Но тогда послышался другой голос – голос Патрокла, главного советника царя. Он весьма убедительно объяснил Селевку, насколько опасно позволять человеку с амбициями и способностями Деметрия поселиться в его царстве. Его аргументы подействовали на Селевка, и первоначальные намерения царя полностью изменились. Он лично отправился в Киликию во главе большого войска, чтобы довершить уничтожение Деметрия.
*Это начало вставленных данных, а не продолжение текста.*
/-- A command of hdr that has started. -/
def run1 (i : Instr) : RunCmd := { hdr := hdr, instr := i, done := none, begun := false, prog := 0, sentRec := false, pages := [], lead := 0 }
/-- Queue 0: its ring at virtual 0x9000, one command written, records at the host's byte 0. -/
def queue0 (l : List RunCmd) : CmdQueue :=
  { served := true, ring := 0x9000, nslots := 16, wrptr := 1, rdptr := 0, prio := 0, port := 0, cring := 12 * 2 ^ 48, ncslots := 16, thread := 5,
    leader := some 0, headSince := 0, promoted := 0, running := l, records := 0, window := none, posted := false }
/-- The panel at stage 7 with cores 0 and 1 live and not in the rise pool, virtual page 0 mapped to 2^20, the queue tables at 0x8000. -/
def fw7 : Firmware := { Firmware.fresh with stage := 7, liveCore := [(0, 3)], liveLant := [(0, 1)], pools := [(0, 0)], qtab := 0x8000 }
def panel7 (m : Memory) (l : List RunCmd) : State :=
  { State.reset with fw := fw7, ptes := ptes0, domes := [(0, dome0)], mem := m, queues := [(0, queue0 l)] }
/-- The header of queue 0 (R314), its byte [7:4] of byte 20 holding v. -/
def qhdrBytes (v : Nat) : List Byte :=
  toBytes 0x9000 8 ++ toBytes 16 4 ++ toBytes 1 4 ++ toBytes 0 4 ++ toBytes (v * 16) 4 ++ toBytes (12 * 2 ^ 48) 8 ++ toBytes 16 4 ++ toBytes 5 4 ++
    toBytes 0 24
def qmem (v : Nat) : Memory := Memory.write [] (2 ^ 20 + 0x8000) (qhdrBytes v)
theorem test_meets_Completion : Started (panel7 [] [run1 (.fenceCommand hdr)]) hdr (run1 (.fenceCommand hdr)) := by decide
theorem test_meets_Posts_off : State.reset.fw.stage ≠ 7 := by decide
theorem test_meets_Posts : let s := panel7 (qmem 1) []
    s.fw.stage = 7 ∧ leaderOf s 0 = some 0 ∧ headerGot s 0 = .ok (qhdrBytes 1) ∧ (∃ h, qhdrOf (qhdrBytes 1) = some h) ∧
      qhdrOf (qhdrBytes 3) = none := ⟨by decide, by decide, rfl, ⟨_, rfl⟩, by decide⟩
/-- A queue whose leader of before is gone, with another spire live and with none. -/
theorem test_meets_Handovers : let s := { panel7 (qmem 1) [] with queues := [(0, { queue0 [] with leader := some 5 })] }
    let n := { s with fw := { fw7 with liveCore := [] } }
    (s.fw.stage = 7 ∧ (s.queue 0).leader ≠ leaderOf s 0 ∧ (s.queue 0).served = true ∧ leaderOf s 0 = some 0) ∧
    ((n.queue 0).leader ≠ leaderOf n 0 ∧ leaderOf n 0 = none) := by decide +kernel
/-- R314: byte 20 holds the priority, the port and the version. -/
theorem test_qhdr : (qhdrOf (qhdrBytes 1)).map (fun h => (h.ring, h.nslots, h.wr, h.rd, h.prio, h.thread.toNat)) = some (0x9000, 16, 1, 0, 0, 5) := by
  decide
/-- A FENCE of tag 7 with a record, in slot 0 of the ring, and a word of it with a reserved bit set. -/
def fenceBytes (r : Nat) : List Byte := toBytes (11 + 256 + r) 4 ++ toBytes 7 4 ++ toBytes 0 120
def headS (r : Nat) (k : CmdQueue) : State :=
  { panel7 (Memory.write (qmem 1) (2 ^ 20 + 0x9000) (fenceBytes r)) [] with queues := [(0, k)] }
theorem test_fence_read : decodeCommand 0 0 (fenceBytes 0) =
    { hdr := ⟨0, 0, 11, true, false, 7⟩, instr := .fenceCommand ⟨0, 0, 11, true, false, 7⟩, bad := none } := rfl
/-- R316: a reserved bit of the header is the fault of byte 1. -/
theorem test_fence_bad : (decodeCommand 0 0 (fenceBytes 1024)).bad = some 1 := by decide
theorem test_meets_Arbitration : let k := queue0 []; let s := headS 0 k
    s.fw.stage = 7 ∧ s.queues = [(0, k)] ∧ k.posted = false ∧ k.served = true ∧ k.rdptr ≠ k.wrptr ∧ k.rdptr < 2 ^ 32 ∧ k.prio < 4 ∧
    (s.now - k.headSince) / 3200000 ≤ k.promoted ∧ launchCmd (decodeCommand 0 0 (fenceBytes 0)).instr = none ∧
    startOk k (decodeCommand 0 0 (fenceBytes 0)) = true ∧
    startOk (queue0 [run1 (.fenceCommand hdr)]) (decodeCommand 0 0 (fenceBytes 0)) = false := by decide
def headIs (h : HeadRes) (r : CmdRead) : Bool :=
  match h with
  | .head x => x == r
  | _ => false
theorem head_of {h : HeadRes} {r : CmdRead} (g : headIs h r = true) : h = .head r := by
  cases h with
  | head x => rw [show x = r from by simpa [headIs] using g]
  | none => cases g
  | bad => cases g
theorem test_meets_Arbitration_head : headOf (headS 0 (queue0 [])) 0 = .head (decodeCommand 0 0 (fenceBytes 0)) := head_of (by decide +kernel)
theorem test_meets_Arbitration_write : ∃ s', firmWrite (headS 0 (queue0 [])) 0 0 (hdrVa (headS 0 (queue0 [])) 0 + 16) (toBytes 1 4) = .ok s' :=
  firmPut_of (by decide +kernel)
/-- A completed command of status 0 that asks for no record, and one of status 4. -/
def doneCmd (r : Bool) (st : Nat) : RunCmd := { run1 (.fenceCommand hdr) with hdr := { hdr with wantRec := r }, done := some (st, 9) }
theorem test_meets_Records : let s := panel7 [] [doneCmd false 0]; let t := panel7 [] [doneCmd false 4]
    (s.queue 0).running.find? (fun r => r.hdr.slot == 0 && r.done.isSome) = some (doneCmd false 0) ∧ (doneCmd false 0).done = some (0, 9) ∧
    (doneCmd false 0).hdr.wantRec = false ∧ (doneCmd false 0).hdr.op ≠ 12 ∧
    (t.queue 0).running.find? (fun r => r.hdr.slot == 0 && r.done.isSome) = some (doneCmd false 4) ∧ (4 ≠ 0) := by decide
theorem test_meets_Records_write : ∃ s', homeWrite (panel7 [] []) whoFirm (.command 0 0) (12 * 2 ^ 48) (toBytes 0 32) false = .ok s' :=
  homeOk_of (by decide)
theorem test_meets_Windows : let s := { panel7 [] [] with queues := [(0, { queue0 [] with window := some 5 })], now := 5, irqs := [(0, 9)] }
    (s.queue 0).window = some 5 ∧ 5 ≤ s.now ∧ s.irqs = (0, 9) :: [] := by decide
/-- A window that covers the record, and one that has ended. -/
theorem test_meets_Records_windows : ∀ n ∈ [4, 5], let s := { panel7 [] [] with fw := { fw7 with window := 1 }, queues := [(0, { queue0 [] with window := some 5 })], now := n }
    s.fw.window ≠ 0 ∧ (s.queue 0).window = some 5 ∧ (n = 4 → s.now < 5) ∧ (n = 5 → 5 ≤ s.now) ∧
    (match homeWrite s whoFirm (.command 0 0) (12 * 2 ^ 48) (toBytes 0 32) false with | .ok _ => true | _ => false) = true := by decide
/-- R326: a record's first byte holds its command's tag. -/
theorem test_record : (match exec (.completionRecord 0 0) (panel7 [] [{ doneCmd true 4 with hdr := { hdr with utag := 7 } }]) with
    | .next t => (t.mem.num (12 * 2 ^ 48) 4, t.mem.num (12 * 2 ^ 48 + 6) 1, t.irqs.length) | _ => (0, 0, 0)) = (7, 4, 1) := by decide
Для Деметрия такое внезапное изменение политики Селевка было весьма неприятно. Он нашел себе убежище среди отрогов Тавра и оттуда послал новые призывы. Может быть, ему можно стать мелким князьком какого-нибудь свободного горного народа? Он обещал удовольствоваться таким королевством. В любом случае он умолял Селевка позволить ему оставить себе его войска там, где они были зимой (286/85 до н.э.), и не выдавливать его обратно – в когти беспощадного врага, Лисимаха.
Но Селевк все еще находился под влиянием Патрокла. Он дал Деметрию разрешение занять зимние квартиры на два зимних месяца (если ему будет угодно) в Катаонии, горной стране, прилегавшей к Каппадокии, при том условии, что он пошлет своих главных друзей в качестве заложников. Затем он стал перекрывать перевалы Амана – точно так же, как Агафокл перевалы Тавра,– так что Деметрий оказался в ловушке в Киликии и у него не было выхода ни в Малую Азию, ни в Сирию. Но теперь Деметрий начал действовать ожесточенно, точно загнанный в угол зверь. Он начал опустошать поля, которые доселе щадил. Он побеждал отряды Селевка, в том числе и колесницы с серпами. Он захватывал перевалы, выбивая людей Селевка с баррикад.
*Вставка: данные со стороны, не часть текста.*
-- ==== Sys2Proof/Machine/Sysreg.lean ====
section
/-! DEFINITION. The system registers as LDSR writes and STSR reads them (10_state.md sections 4 to 7,
49_special_debug.md R365, R366). -/

namespace Sys2Proof.Machine

/-- The system registers of R34. -/
inductive SysReg where
  | eipc
  | eipsw
  | fepc
  | fepsw
  | ecr
  | psw
  | ctpc
  | ctpsw
  | dbpc
  | dbpsw
  | ctbp
  | dir
  | bpc
  | asid
  | bpav
  | bpam
  | bpdv
  | bpdm
deriving DecidableEq, Repr

/-- The register a regID names; none for the reserved numbers 6 to 15 and 28 to 31 (R34). -/
def SysReg.ofId (regID : BitVec 5) : Option SysReg :=
  match regID.toNat with
  | 0 => some .eipc
  | 1 => some .eipsw
  | 2 => some .fepc
  | 3 => some .fepsw
  | 4 => some .ecr
  | 5 => some .psw
  | 16 => some .ctpc
  | 17 => some .ctpsw
  | 18 => some .dbpc
  | 19 => some .dbpsw
  | 20 => some .ctbp
  | 21 => some .dir
  | 22 => some .bpc
  | 23 => some .asid
  | 24 => some .bpav
  | 25 => some .bpam
  | 26 => some .bpdv
  | 27 => some .bpdm
  | _ => none

/-- The channel that regID 22 and 24 to 27 reach (R52, Table 2-5). -/
def channelOf (dir : Word) : Fin 4 :=
  if dir.getLsbD Dir.csl then
    if dir.getLsbD Dir.cs1 then 3 else 2
  else
    if dir.getLsbD Dir.cs0 then 1 else 0

/-- The selected channel's registers. -/
def State.channel (s : State) : BreakChannel := s.channels[(channelOf s.dir).val]

/-- The selected channel's registers replaced. -/
def State.setChannel (s : State) (ch : BreakChannel) : State :=
  { s with channels := s.channels.set (channelOf s.dir).val ch }

/-! ## DIR (R50 to R53) -/

/-- The DIR bits whose read value is defined in user mode: CSL, bit 3 and DM (R50). -/
def dirKnownUser : Word := 0x00400009#32

/-- The DIR bits whose read value is undefined in debug mode: 31, 27 to 23, 19 to 17, 15 (R50). -/
def dirUnknownDebug : Word := 0x8F8E8000#32

/-- What a read of DIR answers; the undefined bits are free (R50, log entry 11). -/
def State.readDir (s : State) : Word :=
  mergeBits (if s.userMode then ~~~dirKnownUser else dirUnknownDebug) s.dir
    (Config.dirUndefined s.tick)

/-- DIR after an LDSR in debug mode (R365): the plain bits, the bits that INI disables, the bits a 1
does not set, and the group that writing INI = 1 clears. -/
def debugWriteDir (old v : Word) : Word :=
  let plain := mergeBits 0x004007C0#32 old v
  let gated := if old.getLsbD Dir.ini then plain else mergeBits 0x70007000#32 plain v
  let sticky := gated &&& (v ||| ~~~0x00310036#32)
  if v.getLsbD Dir.ini then sticky &&& ~~~0x70307030#32 else sticky

/-- `SR[21] <- v` (R365). In user mode only CSL changes. In debug mode a cleared SSE clears PSW.SS
(R53 (d)), and a pair whose SQ is 0 loses its sequential progress (60_exceptions.md R462). -/
def State.writeDir (s : State) (v : Word) : State :=
  if s.userMode then { s with dir := mergeBits 0x00400000#32 s.dir v }
  else
    let d := debugWriteDir s.dir v
    { s with
      dir := d
      psw := if d.getLsbD Dir.sse then s.psw else putBit s.psw Psw.ss false
      seq0 := s.seq0 && d.getLsbD Dir.sq0
      seq1 := s.seq1 && d.getLsbD Dir.sq1 }

/-! ## BPC (R54) -/

/-- The must-be-zero bits of BPCn: 31 to 27, 14 to 12, 6 and 5. -/
def bpcMustBeZero : Word := 0xF8007060#32

/-- BPCn after an LDSR: FB bits can only be cleared (R365). -/
def writtenBpc (old v : Word) : Word :=
  (old &&& v &&& 0x07000000#32) ||| (v &&& 0x00FF8F9F#32)

/-! ## Reading and writing -/

/-- `SR[r]` as STSR reads it (R366). -/
def State.readSysreg (s : State) : SysReg → Word
  | .eipc => s.eipc
  | .eipsw => s.eipsw
  | .fepc => s.fepc
  | .fepsw => s.fepsw
  | .ecr => s.ecr
  | .psw => s.psw
  | .ctpc => s.ctpc
  | .ctpsw => s.ctpsw
  | .dbpc => s.dbpc
  | .dbpsw => s.dbpsw
  | .ctbp => s.ctbp
  | .dir => s.readDir
  | .bpc => s.channel.bpc
  | .asid => s.asid
  | .bpav => s.channel.bpav
  | .bpam => s.channel.bpam
  | .bpdv => s.channel.bpdv
  | .bpdm => s.channel.bpdm

/-- What LDSR keeps of a PC image: bits 31 to 29 are fixed to 0, bit 0 is held (R36, R39). -/
def pcImage (v : Word) : Word := v &&& 0x1FFFFFFF#32

/-- What LDSR keeps of a PSW image: bits 31 to 12, 9 and 8 are fixed to 0 (R36). -/
def pswImage (v : Word) : Word := v &&& Psw.mask

/-- `SR[r] <- v` as LDSR writes it (R365). -/
def State.writeSysreg (s : State) (r : SysReg) (v : Word) : Except Fault State :=
  match r with
  | .eipc => .ok { s with eipc := pcImage v }
  | .eipsw => .ok { s with eipsw := pswImage v }
  | .fepc => .ok { s with fepc := pcImage v }
  | .fepsw => .ok { s with fepsw := pswImage v }
  | .ecr => .error .prohibitedSysreg
  | .psw => .ok (s.setPsw v)
  | .ctpc => .ok { s with ctpc := pcImage v }
  | .ctpsw => .ok { s with ctpsw := pswImage v }
  | .dbpc => .ok { s with dbpc := pcImage v }
  | .dbpsw => .ok { s with dbpsw := pswImage v }
  | .ctbp => .ok { s with ctbp := v &&& 0x1FFFFFFE#32 }
  | .dir => .ok (s.writeDir v)
  | .bpc =>
    if v &&& bpcMustBeZero = 0#32 then
      .ok (s.setChannel { s.channel with bpc := writtenBpc s.channel.bpc v })
    else .error .prohibitedSysreg
  | .asid => .ok { s with asid := v &&& 0x000000FF#32 }
  | .bpav => .ok (s.setChannel { s.channel with bpav := v &&& 0x1FFFFFFF#32 })
  | .bpam => .ok (s.setChannel { s.channel with bpam := v &&& 0x1FFFFFFF#32 })
  | .bpdv => .ok (s.setChannel { s.channel with bpdv := v })
  | .bpdm => .ok (s.setChannel { s.channel with bpdm := v })

end Sys2Proof.Machine
end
С этими ударами настроение его последователей поднялось. Их рассказы вызвали обеспокоенность при дворах других царей. В те дни, когда власть можно было быстро завоевать и так же быстро потерять, было неумно недооценивать важность любых успехов, а престиж Деметрия Полиоркета был огромен. Лисимах послал Селевку предложение помощи. Однако Селевк сомневался, кого ему следует бояться больше – Деметрия или Лисимаха. Он отклонил предложение. В то же время он не очень хотел и вступать в сражение с отчаявшимся Деметрием.
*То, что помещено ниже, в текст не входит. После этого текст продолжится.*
-- ==== Sys2Proof/Machine/Logic.lean ====
section
/-! DEFINITION. Logical operation instructions (44_logical.md). -/

namespace Sys2Proof.Machine

/-- The common end of a logical instruction: the result in a register, the flags of R255. -/
def State.storeLogic (s : State) (dst : Reg) (r : Word) (len : Nat) : State :=
  ((s.withFlagsNoCy false r).setReg dst r).advance len

/-- AND reg1, reg2 (R256). -/
def execAndReg (reg1 reg2 : Reg) (s : State) : Result :=
  .next (s.storeLogic reg2 (s.reg reg2 &&& s.reg reg1) 2)

/-- ANDI imm16, reg1, reg2 (R257). -/
def execAndi (imm16 : BitVec 16) (reg1 reg2 : Reg) (s : State) : Result :=
  .next (s.storeLogic reg2 (s.reg reg1 &&& zext imm16) 4)

/-- NOT reg1, reg2 (R258). -/
def execNotReg (reg1 reg2 : Reg) (s : State) : Result :=
  .next (s.storeLogic reg2 (~~~(s.reg reg1)) 2)

/-- OR reg1, reg2 (R259). -/
def execOrReg (reg1 reg2 : Reg) (s : State) : Result :=
  .next (s.storeLogic reg2 (s.reg reg2 ||| s.reg reg1) 2)

/-- ORI imm16, reg1, reg2 (R260). -/
def execOri (imm16 : BitVec 16) (reg1 reg2 : Reg) (s : State) : Result :=
  .next (s.storeLogic reg2 (s.reg reg1 ||| zext imm16) 4)

/-- TST reg1, reg2 (R261). -/
def execTst (reg1 reg2 : Reg) (s : State) : Result :=
  .next ((s.withFlagsNoCy false (s.reg reg2 &&& s.reg reg1)).advance 2)

/-- XOR reg1, reg2 (R262). -/
def execXorReg (reg1 reg2 : Reg) (s : State) : Result :=
  .next (s.storeLogic reg2 (s.reg reg2 ^^^ s.reg reg1) 2)

/-- XORI imm16, reg1, reg2 (R263). -/
def execXori (imm16 : BitVec 16) (reg1 reg2 : Reg) (s : State) : Result :=
  .next (s.storeLogic reg2 (s.reg reg1 ^^^ zext imm16) 4)

end Sys2Proof.Machine
end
В этот критический момент Деметрий заболел. С этого момента его игра была проиграна. Когда через сорок дней он пришел в себя, его армия рассеялась. Многие воины теперь оказались в армии Селевка. С немногими, которые остались у него, можно было еще некоторое время вести партизанскую войну. Даже в этой крайней ситуации его гений все еще обеспечивал ему вспышки триумфа. Когда полководцы Селевка думали, что он собирается разграбить долины Киликии, он внезапно рванулся через Аман и оказался на богатых долинах Сирии, распространяя хаос до самой Киррестики, где Селевк тщательно насаждал новую цивилизацию. Сам Селевк привел войска, чтобы стереть ее с лица земли. Его лагерь едва избежал внезапной ночной атаки, а на следующий день Деметрию удалось добиться частичного успеха на одном из флангов. Однако если Деметрий был отважен, то столь же отважным мог быть и Селевк. Он понимал, в чем слабость Деметрия. С отвагой, достойной старого товарища Александра Македонского, он снял шлем и, защищая голову только легким щитом, поскакал к вражескому строю и сам громким голосом пригласил их сдаться. Эти слова как громом поразили воинов. С одобрительными возгласами маленький отряд Деметрия приветствовал Селевка как царя. Деметрий бежал с горсткой приверженцев. Единственное, чего он хотел,– добраться до Эгейского моря. Он надеялся, что его друзья все еще владеют гаванью Кавн. До ночи он укрывался в соседних лесах, чтобы снова перейти Аман в темноте. Однако, когда его отряд подобрался близко к перевалам, они увидели, что те озарены огнями пикетов Селевка. Было уже поздно. Деметрий потерпел окончательное поражение. Маленький отряд стал еще меньше. Всю ночь Деметрий бесцельно бродил по лесам. На следующий день его наконец убедили сдаться Селевку.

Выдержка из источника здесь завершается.